* Directions for this task *
The data should be transcribed in its entirety, word for word.

(Source records)

-- ==== Sys2Proof/Machine/Flags.lean ====
section
/-! DEFINITION. The block's status flags (`10_state.md` R39) as the commands read them: the execution-time preconditions
(`40_driver.md` R122, `42_stepper_motion.md` R221), in the order of `60_exceptions.md` R254, the channel sets
(`00_scope.md` R19) and the model's sticky flag `fault.mixedMode` (R260). The block has no arithmetic condition codes. -/

namespace Sys2Proof.Machine

open Sys2Proof

/-- `stp[s].running ∨ stp[s].pulsing` (R221). -/
def Stepper.busy (st : Stepper) : Bool := st.run.running || st.motion.pulsing

/-- A non-blocking run of the stepper is active (R213). -/
def Stepper.inBackground (st : Stepper) : Bool := st.run.running && st.run.runNB

/-- Some stepper has a run (R122). -/
def State.anyRunning (s : State) : Bool := s.stp.toList.any (fun st => st.run.running)

/-- Some stepper has a non-blocking run. -/
def State.anyBackground (s : State) : Bool := s.stp.toList.any Stepper.inBackground

/-- All 16 channels. -/
def allChannels : List Chan := (List.range Config.nChannels).map (BitVec.ofNat 4)

/-- The pins of a stepper as a channel set; empty while they are `⊥`. -/
def pinChannels (st : Stepper) : List Chan :=
  match st.cfg.pin with
  | none => []
  | some p => p.toList

/-- The channel set of a command (R19). -/
def channelSet (s : State) : Instr → List Chan
  | .drvSetchan _ c _ _ | .drvSetpin _ c _ => [c]
  | .drvSetall _ _ _ | .drvInit _ | .drvReset _ => allChannels
  | .stpOnestep _ k _ | .stpStep _ k _ _ | .stpRelease _ k => pinChannels (s.stepper k)
  | .drvSetfreq _ _ | .drvGetfreq _ | .stpPins _ _ _ | .stpSetsteps _ _ _ | .stpSetmicro _ _ _ | .stpSetstyle _ _ _
  | .stpSetcurrent _ _ _ | .stpSetspeed _ _ _ _ | .stpSetfreq _ _ _ | .stpInit _ _ | .stpStop _ _ | .stpStatus _ _
  | .stpGetrates _ _ => []

/-- A channel set meets the channel set of an active non-blocking run, which is the six pins of its stepper (R19, R260). -/
def State.meetsRun (s : State) (chans : List Chan) : Bool :=
  s.stp.toList.any (fun st => st.inBackground && (pinChannels st).any (fun c => chans.contains c))

/-- A command that has passed its checks starts: a blocking one whose channel set meets an active non-blocking run sets
`fault.mixedMode` (R260). -/
def State.start (s : State) (i : Instr) : State :=
  { s with mixedMode := s.mixedMode || (!i.nb && s.meetsRun (channelSet s i)) }

/-- Another stepper's pins share a channel with `p` (R161). -/
def State.pinsTaken (s : State) (k : StepperId) (p : Pins) : Bool :=
  (List.finRange Config.nSteppers).any
    (fun j => j != k && (pinChannels (s.stepper j)).any (fun c => p.toList.contains c))

/-- The check of the driver's channel and frequency commands (R122). -/
def driverCheck (s : State) : Option Reason :=
  if s.img.initialised then none else some .notInitialised

/-- The check of `DRV_INIT` (R123). -/
def initCheck (s : State) : Option Reason :=
  if s.anyRunning then some .busy else none

/-- The checks of `DRV_RESET` (R124). -/
def resetCheck (s : State) : Option Reason :=
  if !s.img.busOpen then some .notInitialised
  else if s.anyRunning then some .busy
  else none

/-- The BUSY check of the configuration commands (R160, R221). -/
def configCheck (s : State) (k : StepperId) : Option Reason :=
  if (s.stepper k).busy then some .busy else none

/-- The checks of `STP_PINS` at execution: `BUSY`, then disjointness (R161). -/
def pinsCheck (s : State) (k : StepperId) (p : Pins) : Option Reason :=
  if (s.stepper k).busy then some .busy
  else if s.pinsTaken k p then some .badPins
  else none

/-- The checks of `STP_INIT` (R168). -/
def stpInitCheck (s : State) (k : StepperId) : Option Reason :=
  if (s.stepper k).busy then some .busy
  else if (s.stepper k).cfg.incomplete then some .notConfigured
  else none

/-- The checks of `STP_ONESTEP` and `STP_RELEASE`, in the order of R210 and R218; on success the configuration the vector
write uses. -/
def motionCheck (s : State) (k : StepperId) : Except Reason Ready :=
  if !s.img.initialised then .error .notInitialised
  else match (s.stepper k).cfg.ready with
  | none => .error .notConfigured
  | some r => if (s.stepper k).busy then .error .busy else .ok r

/-- The checks of `STP_STEP`, in the order of R211. -/
def stepCheck (s : State) (k : StepperId) : Except Reason Ready :=
  if !s.img.initialised then .error .notInitialised
  else match (s.stepper k).cfg.ready with
  | none => .error .notConfigured
  | some r =>
    if (s.stepper k).cfg.pulseFreq.isNone then .error .noSpeed
    else if (s.stepper k).busy then .error .busy
    else .ok r

end Sys2Proof.Machine
end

* Completed exercise *
-- ==== Sys2Proof/Machine/Flags.lean ====
section
/-! DEFINITION. The block's status flags (`10_state.md` R39) as the commands read them: the execution-time preconditions
(`40_driver.md` R122, `42_stepper_motion.md` R221), in the order of `60_exceptions.md` R254, the channel sets
(`00_scope.md` R19) and the model's sticky flag `fault.mixedMode` (R260). The block has no arithmetic condition codes. -/

namespace Sys2Proof.Machine

open Sys2Proof

/-- `stp[s].running ∨ stp[s].pulsing` (R221). -/
def Stepper.busy (st : Stepper) : Bool := st.run.running || st.motion.pulsing

/-- A non-blocking run of the stepper is active (R213). -/
def Stepper.inBackground (st : Stepper) : Bool := st.run.running && st.run.runNB

/-- Some stepper has a run (R122). -/
def State.anyRunning (s : State) : Bool := s.stp.toList.any (fun st => st.run.running)

/-- Some stepper has a non-blocking run. -/
def State.anyBackground (s : State) : Bool := s.stp.toList.any Stepper.inBackground

/-- All 16 channels. -/
def allChannels : List Chan := (List.range Config.nChannels).map (BitVec.ofNat 4)

/-- The pins of a stepper as a channel set; empty while they are `⊥`. -/
def pinChannels (st : Stepper) : List Chan :=
  match st.cfg.pin with
  | none => []
  | some p => p.toList

/-- The channel set of a command (R19). -/
def channelSet (s : State) : Instr → List Chan
  | .drvSetchan _ c _ _ | .drvSetpin _ c _ => [c]
  | .drvSetall _ _ _ | .drvInit _ | .drvReset _ => allChannels
  | .stpOnestep _ k _ | .stpStep _ k _ _ | .stpRelease _ k => pinChannels (s.stepper k)
  | .drvSetfreq _ _ | .drvGetfreq _ | .stpPins _ _ _ | .stpSetsteps _ _ _ | .stpSetmicro _ _ _ | .stpSetstyle _ _ _
  | .stpSetcurrent _ _ _ | .stpSetspeed _ _ _ _ | .stpSetfreq _ _ _ | .stpInit _ _ | .stpStop _ _ | .stpStatus _ _
  | .stpGetrates _ _ => []

/-- A channel set meets the channel set of an active non-blocking run, which is the six pins of its stepper (R19, R260). -/
def State.meetsRun (s : State) (chans : List Chan) : Bool :=
  s.stp.toList.any (fun st => st.inBackground && (pinChannels st).any (fun c => chans.contains c))

/-- A command that has passed its checks starts: a blocking one whose channel set meets an active non-blocking run sets
`fault.mixedMode` (R260). -/
def State.start (s : State) (i : Instr) : State :=
  { s with mixedMode := s.mixedMode || (!i.nb && s.meetsRun (channelSet s i)) }

/-- Another stepper's pins share a channel with `p` (R161). -/
def State.pinsTaken (s : State) (k : StepperId) (p : Pins) : Bool :=
  (List.finRange Config.nSteppers).any
    (fun j => j != k && (pinChannels (s.stepper j)).any (fun c => p.toList.contains c))

/-- The check of the driver's channel and frequency commands (R122). -/
def driverCheck (s : State) : Option Reason :=
  if s.img.initialised then none else some .notInitialised

/-- The check of `DRV_INIT` (R123). -/
def initCheck (s : State) : Option Reason :=
  if s.anyRunning then some .busy else none

/-- The checks of `DRV_RESET` (R124). -/
def resetCheck (s : State) : Option Reason :=
  if !s.img.busOpen then some .notInitialised
  else if s.anyRunning then some .busy
  else none

/-- The BUSY check of the configuration commands (R160, R221). -/
def configCheck (s : State) (k : StepperId) : Option Reason :=
  if (s.stepper k).busy then some .busy else none

/-- The checks of `STP_PINS` at execution: `BUSY`, then disjointness (R161). -/
def pinsCheck (s : State) (k : StepperId) (p : Pins) : Option Reason :=
  if (s.stepper k).busy then some .busy
  else if s.pinsTaken k p then some .badPins
  else none

/-- The checks of `STP_INIT` (R168). -/
def stpInitCheck (s : State) (k : StepperId) : Option Reason :=
  if (s.stepper k).busy then some .busy
  else if (s.stepper k).cfg.incomplete then some .notConfigured
  else none

/-- The checks of `STP_ONESTEP` and `STP_RELEASE`, in the order of R210 and R218; on success the configuration the vector
write uses. -/
def motionCheck (s : State) (k : StepperId) : Except Reason Ready :=
  if !s.img.initialised then .error .notInitialised
  else match (s.stepper k).cfg.ready with
  | none => .error .notConfigured
  | some r => if (s.stepper k).busy then .error .busy else .ok r

/-- The checks of `STP_STEP`, in the order of R211. -/
def stepCheck (s : State) (k : StepperId) : Except Reason Ready :=
  if !s.img.initialised then .error .notInitialised
  else match (s.stepper k).cfg.ready with
  | none => .error .notConfigured
  | some r =>
    if (s.stepper k).cfg.pulseFreq.isNone then .error .noSpeed
    else if (s.stepper k).busy then .error .busy
    else .ok r

end Sys2Proof.Machine
end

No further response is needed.